Origin of the Erdaohe Ag–Pb–Zn deposit, central Great Xing’an Range, northeast China: Constraints from fluid inclusions, zircon U–Pb geochronology, and stable isotopes

Abstract

The large-scale Erdaohe Ag–Pb–Zn deposit in the central Great Xing’an Range, China, contains > 9.04 Mt of ore reserves. The deposit consists of skarn-type Ag–Pb–Zn orebodies located within a contact zone that is mainly between an Early Cretaceous porphyritic granite and Jurassic calcareous tuff. The deposit records four stages of formation, which are skarn, early quartz–sulfide (disseminated ores), late quartz–sulfide (veined ores), and carbonate stages. Fluid inclusion microthermometry indicates that skarn stage fluids were higher temperature (330 °C to > 500 °C) and more saline (up to 59.8 wt% NaCl equivalent) than the early quartz–sulfide (250 °C–300 °C, <36.1 wt% NaCl equivalent) and late quartz–sulfide stage (160 °C–220 °C, <32.1 wt% NaCl equivalent) fluids.
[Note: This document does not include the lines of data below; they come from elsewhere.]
-- ==== Sys2Proof/Machine/Copy.lean ====
section
/-! DEFINITION. Copies: operands, checks, issue, lines read and written, completion; tags and timeline counters (11 R205 to R212,
R226 to R229). -/

namespace Sys2Proof.Machine
open Host

/-! ### Rows and checks (11 R226 to R228, Table 11-11) -/

/-- The rows of a strided copy (11 R227). -/
def stridedRows (dst : Dword) (src : Option Dword) (len : Nat) (n : Nat) (ss ds : Dword) : List CopyRow :=
  (List.range n).map (fun r =>
    { src := src.map (fun a => a + BitVec.ofNat 64 r * ss), dst := dst + BitVec.ofNat 64 r * ds, len := len })

/-- The fault of a row, if it has one: both ends in one window, and the row inside what the core may reach (11 Table 11-11). -/
def State.rowFault (s : State) (a : Dword) (len : Nat) : Option Code :=
  if len = 0 then none
  else if winOf a ≠ winOf (a + BitVec.ofNat 64 (len - 1)) || len > 2 ^ 56 then some .window
  else match s.reach a len with
    | .bad c => some c
    | _ => none

/-- The first fault of a list of rows: WINDOW before PROTECTION (11 Table 11-11, orders 2 and 3), with the first address of the first row that has
it (DEDUCED, log 36). -/
def State.rowsFault (s : State) (rows : List (Dword × Nat)) : Option (Code × Dword) :=
  match rows.find? (fun r => s.rowFault r.1 r.2 == some .window) with
  | some r => some (.window, r.1)
  | none =>
    match rows.find? (fun r => s.rowFault r.1 r.2 == some .protection) with
    | some r => some (.protection, r.1)
    | none => none

/-- The location that a byte address names, as far as this core can tell before translation: a package offset or the address
itself (11 R209). -/
def State.location (s : State) (a : Dword) : Nat :=
  match s.reach a 1 with
  | .spad off => off
  | _ => a.toNat

/-- The location lies in a range of a list of rows. -/
def State.inRows (s : State) (rows : List (Dword × Nat)) (loc : Nat) : Bool :=
  rows.any (fun r => r.2 ≠ 0 && s.location r.1 ≤ loc && loc < s.location r.1 + r.2)

/-- The claimed range of a destination row: whole lines of 64 bytes of a scratchpad (07 R139). -/
def State.claimOf (s : State) (a : Dword) (len : Nat) : Option (Nat × Nat) :=
  if len = 0 then none
  else match s.reach a len with
    | .spad off => some (off / 64 * 64, (off + len + 63) / 64 * 64)
    | _ => none

/-- The addresses of a range, in its lines of 64 bytes (11 R209). -/
def linesOf (a : Dword) (len : Nat) : List (List Dword) :=
  let first := a.toNat % 64
  let n := (first + len + 63) / 64
  (List.range n).map (fun k =>
    ((List.range 64).filter (fun i => first ≤ 64 * k + i && 64 * k + i < first + len)).map
      (fun i => a + BitVec.ofNat 64 (64 * k + i - first)))

/-- The copy queue is full; an entry freed on this cycle is taken again on the next one at the earliest (11 R205). -/
def Core.queueFull (c : Core) (cyc : Nat) : Bool := c.copies.length + (if c.freedAt = cyc then c.freed else 0) ≥ 32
Fluid inclusions of the carbonate stage record even lower temperatures (150 °C–170 °C) and have generally low salinity (2.1–5.1 wt% NaCl equivalent). Raman microprobe data indicate that these fluids are dominated by H2O–NaCl ± CO2 system phases. Sulfides formed during the early and late quartz–sulfide stages of mineralization have a relatively narrow range of δ34S values (4.4‰–8.4‰) that are indicative of sulfur derived from a magmatic source. Quartz samples from the early and late quartz–sulfide stages have δ18Ofluid values of 0.1‰–2.1‰ and from − 5.0‰ to − 3.2‰, respectively, suggesting that the mineralizing fluids were originally magmatic with later stage mineralization involving the addition of meteoric water. LA–ICP–MS U–Pb dating of zircons from the mineralization-related porphyritic granite yielded a weighted mean age of 131.4 ± 0.3 Ma (MSWD = 1.5), indicating that the deposit formed during the Early Cretaceous. Deposit formation involved an aqueous fluid that was exsolved during the final crystallization of the porphyritic granite and ascended along fracture zones until it reacted with Ca-rich wall rocks, cooled to < 300 °C, and boiled under hydrostatic conditions. This caused a decrease in temperature and sulfur fugacity in the ore-forming fluid system, which triggered Ag–Pb–Zn mineralization.